EXCLUSIVE enclaves inhabited by the rich and famous, patrolled by bodyguards and CCTV cameras, are usually the places where you find “gated” communities - not in Suffolk.

By Richard Cornwell

EXCLUSIVE enclaves inhabited by the rich and famous, patrolled by bodyguards and CCTV cameras, are usually the places where you find “gated” communities - not in Suffolk.

Felixstowe editor RICHARD CORNWELL looks at a trend which could change the face of our county.

IT sounds like somewhere amid the star-spangled villas of Florida or Beverly Hills, LA - film stars and rock icons trying to hide from their adoring fans or stalkers and ensure a little a privacy.

But “gated” communities - collections of homes protected by electronically-operated steel gates - are a growing feature of life in this country.

They may be appropriate in some towns and big cities, but whether they are in the idyllic and peaceful Suffolk countryside is open to question.

Traditionally, our villages have been close-knit communities, where people socialise, know their neighbours, look-out for each other, and often live most of their lives.

But this is being constantly eroded.

Today many of them are dormitory villages - their lifeblood has gone. Post offices, shops and pubs are closing, and businesses are few and far between.
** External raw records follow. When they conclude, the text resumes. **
/-- A STAGE whose completion waits for its stagings (R142). -/
structure StageReq where
  id : Nat
  req : Req
  epoch : Nat
  handle : Nat
  waits : List Nat
  pin : Bool
  staged : Nat
  inHbm : Nat
  lostPos : Option Nat
  /-- Position of each page still on flash, for pinning at the end. -/
  pages : List PageKey
  startUs : Nat
  early : Bool
  ended : Option Status
  deriving DecidableEq, Repr

/-- An active DELIVER (R143 to R147). -/
structure Delivery where
  id : Nat
  req : Req
  body : DeliverBody
  handle : Nat
  epoch : Nat
  node : Nat
  limit : Nat
  /-- Layers written so far. -/
  layer : Nat
  consumed : Nat
  /-- Since when it waits for PROGRESS, elapsed µs. -/
  waitSince : Option Nat
  stageSince : Option Nat
  ended : Option (Status × Nat)
  deriving DecidableEq, Repr

/-- A move that is due under R68. -/
inductive MoveKind where
  | pack
  | demote (cls : Nat)     -- to flash, charged to the class (R128)
  | writeBack
  | kerf
  | archive
  | drain                  -- out of a draining slice (R312)
  deriving DecidableEq, Repr

/-- A candidate of R68. -/
structure Move where
  id : Nat
  page : PageKey
  kind : MoveKind
  /-- Logical page number and data slot (island, superblock, slot) its batch gave it (R220). -/
  lpn : Option Nat
  place : Option (Nat × Nat × Nat)
  /-- Its image is at hand: an HBM page always, a flash page once it has been read, and encoded for a Kerf move (R208). -/
  ready : Bool
  image : List Byte
  /-- Its programs have been issued and await confirmation (R216). -/
  begun : Bool
  deriving DecidableEq, Repr

/-- The attention, append, staging and delivery work in flight. -/
structure Work where
  attends : List Attend
  tiles : List Tile
  groups : List Group
  accums : List Accum
  appends : List Append
  stagings : List Staging
  stageReqs : List StageReq
  deliveries : List Delivery
  moves : List Move
  deriving DecidableEq, Repr

/-- A Mortise array entry (R151, Table 5-2): a valid one is listed at its slot. Care mask and parity follow from the other fields (R153, Machine/Mort.lean).
`moving` marks the destination copy of a shift step (R165); no command ends within a shift. -/
structure Entry where
  stamp : Nat
  fp : Nat
  variant : Nat
  tenant : Nat
  part : Nat
  published : Bool
  fold : Nat
  priority : Nat
  payload : Nat
  moving : Bool
  deriving DecidableEq, Repr

/-- One bank: occupied slots by index, rising (R155, R159). -/
structure Bank where
  num : Nat
  slots : List (Nat × Entry)
  deriving DecidableEq, Repr

/-- A prefix node (R154, Table 5-3); its location is where the entry stands whose payload names it. -/
structure PrefixNode where
  part : Nat
  index : Nat
  holder : Nat
  block : Nat
  cls : Nat
  published : Bool
  second : Bool
  publishers : Nat
  hits : Nat
  lastHit : Nat
  deriving DecidableEq, Repr

/-- A second-level slot (R171, Table 5-8). -/
structure SecondSlot where
  part : Nat
  bucket : Nat
  slot : Nat
  entry : Entry
  deriving DecidableEq, Repr

/-- A publication record (R173). -/
structure PubRecord where
  part : Nat
  tenant : Nat
  fp : Nat
  deriving DecidableEq, Repr

/-- An automatic insertion: it waits for its charge and its bank group, or is issued and not yet searchable (R164, R165, R167, R169). -/
structure Insertion where
  id : Nat
  issued : Bool
  entry : Entry
  block : Nat
  cls : Nat
  holder : Nat
  deriving DecidableEq, Repr

/-- What a lookup is for (R160, R175, R272). -/
inductive LookupFor where
  | admission (handle : Nat)
  | lookup (req : Req)
  | probe (req : Req)
  deriving DecidableEq, Repr

/-- One hit of a lookup: the array entry used and its chain. -/
structure Hit where
  block : Nat
  pub : Bool
  second : Bool
  entry : Entry
  deriving DecidableEq, Repr

/-- Where a lookup stands: array searches to issue, second-level searches to issue, their answers awaited, or verification (R160, R169). -/
inductive LookupPhase where
  | searching
  | secondDue
  | secondRuns
  | ending
  deriving DecidableEq, Repr

/-- A PUBLISH under way (R173, R176): public fingerprints of its blocks and the next block to publish. -/
structure PubJob where
  id : Nat
  req : Req
  handle : Nat
  cls : Nat
  fps : List Nat
  next : Nat
  deriving DecidableEq, Repr

/-- A lookup in progress (R160): blocks searched, fingerprints so far, hits so far. -/
structure Lookup where
  id : Nat
  for_ : LookupFor
  phase : LookupPhase
  part : Nat
  tenant : Nat
  variant : Nat
  headMask : Nat
  kvHeads : Nat
  tokens : List W32
  doPriv : Bool
  doPub : Bool
  block : Nat
  fpPriv : Nat
  fpPub : Nat
  hits : List Hit
  /-- Second-level searches the block still waits for: private, public. -/
  waitPriv : Bool
  waitPub : Bool
  hitPriv : Option Hit
  hitPub : Option Hit
  usedSecond : Bool
  deriving DecidableEq, Repr

/-- The Mortise array island. -/
structure Mortise where
  banks : List Bank
  /-- 0x2401.02. -/
  mode : Nat
  /-- Target of mode moves under way (R157). -/
  target : Option Nat
  /-- Array cycles counted up to the last change of the island's clock, and when that was, elapsed µs (R170). -/
  cycles : Nat
  cyclesUs : Nat
  nodes : List PrefixNode
  second : List SecondSlot
  records : List PubRecord
  insertions : List Insertion
  lookups : List Lookup
  jobs : List PubJob
  deriving DecidableEq, Repr

/-- A table slot of a partition's packer (R194 to R196). -/
structure TableSlot where
  tables : List Nat
  /-- Order of installation. -/
  installed : Nat
  deriving DecidableEq, Repr

/-- The packer state of a partition (R193 to R197). -/
structure Packer where
  part : Nat
  newest : Nat
  slots : List TableSlot
  /-- Symbol counts: table index × 16 + symbol. -/
  acc : SMap
  accPages : Nat
  /-- Pages it had gathered when a build was last tried (R197). -/
  accTried : Nat
  /-- A built set being written to the islands: its slot and tables (R196). -/
  pending : Option (Nat × List Nat)
  installs : Nat
  deriving DecidableEq, Repr

/-- Why a flash page was programmed: what its confirmation does (R216, R68). -/
inductive ProgramFor where
  | writeBack (page : PageKey)
  | demote (page : PageKey)
  | kerf (page : PageKey)
  | archive (page : PageKey)
  | relocate (fromSb : Nat) (fromSlot : Nat)
  | relocateUnit (fromSb : Nat) (fromSlot : Nat)
  | consolidate (page : PageKey)   -- fine pages rewritten into a coarse unit (R222)
  | none_
  deriving DecidableEq, Repr

/-- Page tag kinds (Table 7-5). -/
inductive TagKind where
  | data | pad | journal | checkpoint | root
  deriving DecidableEq, Repr
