-- ==== Sys2Proof/Machine/Objects.lean ====
section
/-!
DEFINITION. The object dictionary's rows, as the object tables of the spec give them (R335, R360): one row for each line of those tables.
Defaults that differ from subindex to subindex or item to item, and ranges that depend on another value, stand in Machine/Ops.lean (specialDefault) and Machine/Writes.lean (inRange).
-/
namespace Sys2Proof.Machine

/-- Access codes of Table 11-2 (R336). -/
inductive Acc where
  | ro | rw | rws | wo | const
  deriving DecidableEq, Repr

/-- A line of an object table: first index and how many indices, first subindex and how many, type code of Table 11-1, length in bytes, access,
default, least and greatest value, values allowed outside that range, name. -/
structure ObjRow where
  ix : Nat
  span : Nat
  sub : Nat
  subs : Nat
  ty : Nat
  len : Nat
  acc : Acc
  dflt : Nat
  lo : Nat
  hi : Nat
  also : List Nat
  name : String
  deriving DecidableEq, Repr

/-- Table of 1-11, R43. -/
def rowsOrganisationA : List ObjRow := [
  ⟨0x2000, 1, 0x00, 1, 1, 1, .const, 34, 0, 255, [], "Island count"⟩,
  ⟨0x2000, 1, 0x01, 34, 3, 4, .ro, 0, 0, 4294967295, [], "Island descriptor, islands 0–33"⟩,
  ⟨0x2001, 1, 0x01, 1, 1, 1, .rw, 0, 0, 33, [], "Clock window: island selector"⟩,
  ⟨0x2001, 1, 0x02, 1, 3, 4, .ro, 0, 0, 4294967295, [], "Present clock"⟩,
  ⟨0x2001, 1, 0x03, 1, 3, 4, .const, 0, 0, 4294967295, [], "Top clock"⟩,
  ⟨0x2001, 1, 0x04, 1, 3, 4, .const, 0, 0, 4294967295, [], "Minimum clock"⟩,
  ⟨0x2001, 1, 0x05, 1, 3, 4, .rw, 0, 0, 4294967295, [], "Clock cap"⟩,
  ⟨0x2001, 1, 0x06, 1, 4, 8, .ro, 0, 0, 18446744073709551615, [], "Period count"⟩,
  ⟨0x2001, 1, 0x07, 1, 3, 4, .ro, 0, 0, 4294967295, [], "PLL lock losses"⟩,
  ⟨0x2002, 1, 0x00, 1, 2, 2, .const, 4096, 0, 65535, [], "Period length"⟩,
  ⟨0x2003, 1, 0x00, 1, 7, 1, .rws, 1, 0, 1, [], "Lending enable"⟩,
  ⟨0x2010, 1, 0x01, 1, 1, 1, .rw, 0, 0, 63, [], "Share window: partition selector"⟩,
  ⟨0x2010, 1, 0x02, 8, 3, 4, .rws, 36045, 0, 65536, [], "Guaranteed share g, classes 0–7"⟩,
  ⟨0x2010, 1, 0x0A, 8, 3, 4, .rws, 65536, 0, 1048576, [], "Ceiling h, classes 0–7"⟩,
  ⟨0x2011, 1, 0x01, 1, 1, 1, .rw, 0, 0, 64, [], "Entitlement window: partition selector"⟩,
  ⟨0x2011, 1, 0x02, 1, 1, 1, .rw, 0, 0, 33, [], "Island selector"⟩,
  ⟨0x2011, 1, 0x03, 1, 1, 1, .rw, 0, 0, 31, [], "Resource selector"⟩,
  ⟨0x2011, 1, 0x04, 1, 3, 4, .ro, 0, 0, 4294967295, [], "Entitlement in effect"⟩,
  ⟨0x2011, 1, 0x05, 1, 3, 4, .rws, 0, 0, 65536, [], "Entitlement override"⟩,
  ⟨0x2012, 1, 0x01, 6, 3, 4, .rws, 1024, 0, 32768, [], "Device share D, island kinds 0–5"⟩,
  ⟨0x2013, 1, 0x01, 1, 1, 1, .rw, 0, 0, 5, [], "Device class window: island kind selector"⟩,
  ⟨0x2013, 1, 0x02, 8, 3, 4, .rws, 0, 0, 4294967295, [], "Device-row share, classes 0–7"⟩,
  ⟨0x2018, 1, 0x01, 1, 1, 1, .rw, 0, 0, 64, [], "Budget status window: partition selector"⟩,
  ⟨0x2018, 1, 0x02, 1, 1, 1, .rw, 0, 0, 33, [], "Island selector"⟩,
  ⟨0x2018, 1, 0x03, 1, 1, 1, .rw, 0, 0, 31, [], "Resource selector"⟩,
  ⟨0x2018, 1, 0x04, 1, 1, 1, .rw, 0, 0, 7, [], "Class selector"⟩,
  ⟨0x2018, 1, 0x05, 1, 3, 4, .ro, 0, 0, 4294967295, [], "Budget B"⟩,
  ⟨0x2018, 1, 0x06, 1, 3, 4, .ro, 0, 0, 4294967295, [], "Ceiling H"⟩,
  ⟨0x2018, 1, 0x07, 1, 3, 4, .ro, 0, 0, 4294967295, [], "Used"⟩,
  ⟨0x2018, 1, 0x08, 1, 3, 4, .ro, 0, 0, 4294967295, [], "Borrowed"⟩,
  ⟨0x2018, 1, 0x09, 1, 3, 4, .ro, 0, 0, 4294967295, [], "Lent"⟩,
  ⟨0x2018, 1, 0x0A, 1, 3, 4, .ro, 0, 0, 4294967295, [], "Debt"⟩,
  ⟨0x2018, 1, 0x0B, 1, 4, 8, .ro, 0, 0, 18446744073709551615, [], "Exhausted periods"⟩,
  ⟨0x2020, 1, 0x01, 1, 1, 1, .ro, 64, 0, 64, [], "Truss bridge lane groups active"⟩,
  ⟨0x2020, 1, 0x02, 1, 1, 1, .ro, 0, 0, 2, [], "Lane groups spared"⟩,
  ⟨0x2020, 1, 0x03, 1, 4, 8, .ro, 0, 0, 18446744073709551615, [], "Bridge bytes, die 0 to die 1"⟩,
  ⟨0x2020, 1, 0x04, 1, 4, 8, .ro, 0, 0, 18446744073709551615, [], "Bridge bytes, die 1 to die 0"⟩,
  ⟨0x2021, 1, 0x01, 1, 1, 1, .rw, 0, 0, 33, [], "Truss window: island selector"⟩,
  ⟨0x2021, 1, 0x02, 1, 4, 8, .ro, 0, 0, 18446744073709551615, [], "Stop bytes in"⟩,
  ⟨0x2021, 1, 0x03, 1, 4, 8, .ro, 0, 0, 18446744073709551615, [], "Stop bytes out"⟩]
They are inhabited by commuters - often outsiders - who leave them dead as doornails by day, returning at night to close their doors and curtains, not entering into the life of the community.

While actual crime may be low, the fear is often great, and any security measure which adds a little more protection, deters burglars and other unwanted visitors, is likely to find favour with those who want to live in our villages but not be a part of them.

Proposals for a gated community at Kirton certainly roused the hackles - with parish councillors saying the move was “not favoured, appearing exclusive and inappropriate”.

Even Suffolk Coastal's deputy leader Andy Smith - responsible for planning matters - agreed wholeheartedly and questioned senior officers on whether it should be allowed.

Sadly, the planning officers did not agree. Their excuse that the Suffolk countryside already has lots of gates - across fields entrances, farmyards and farmhouses - is nonsense.

Suffolk's villages are not like the world of JG Ballard's futuristic novels where the characters often live in gated communities, set apart from the rough, real world in a closeted utopia.

Suffolk's rural areas are places where you can walk freely through the streets, ancient lanes and closes of new developments - which you will not be able to do if they are gated.

They are places people mingle in the village hall at whist drives and table top sales and barn dances. Where the flower show thrives, the pub is the place to congregate, the fields are rich with crops, and the parish council keeps a careful watch, ensuring the village does not die, trying to keep a delicate balance between moving forward without horrendous change that harms a precious way of life.

Gated communities are a step in the wrong direction - people may feel safer in their homes but will feel less a part of the community in which they choose to have them.

What do you think of gated communities? Are you concerned that we will one day all live behind bars? What do you think? Write to Your Letters, Evening Star, 30 Lower Brook Street, Ipswich, IP4 1AN or send an e-mail to eveningstarletters@eveningstar.co.uk

second story:

KIRTON'S “gated” community is to be built on land known as The Maltings.

Councillors have agreed Meob Holdings can build three five-bed detached homes and two semis, one a three-bed social housing property and the other four-bed, on the 2.2 acre site off Trimley Road.

As well as being disturbed by the prospect of gates, parish councillors are worried about their positioning - saying they must be far enough back to prevent traffic queues on the road while people trying to open them or go in and out.

There was uproar last year when the previous owners of the site ripped up trees and destroyed unique, historic world war two military buildings in the garden. Suffolk Coastal eventually acted to place a tree preservation order on the trees around the boundary.

The biggest concerns over the new development next to the grade two listed Georgian Maltings house is whether the land is contaminated by asbestos or unexploded munitions.

Senior planning officer Bob Chamberlain said the previous owner's pre-emptive clearance work had removed anti-aircraft gun emplacements and a battery observation post.

He said before work started on the archaeologists would carry out a dig and survey to map and record the war-time buildings.

Lizzy Last, 16, of Falkenham Road, Kirton, said: “Being in a village is about everyone being together - I don't think it would be right to live behind gates because you would feel excluded.”

Tom Watts, 13, of Kirton, a student at Orwell High, said: “I wouldn't want to live there. My uncle lives behind gates in Ipswich and you cannot just go in there - it's very difficult if he is out when you go to visit.”

Luke Stewart, 13, of Kirton, a student at Orwell High, said: “I think it would be all right and you would get used to living there. It would certainly feel safer.”

Harry Page, on holiday from Ripon visiting friends in the village, said: “I would definitely not want to live behind gates. You would not feel part of the village and the community.”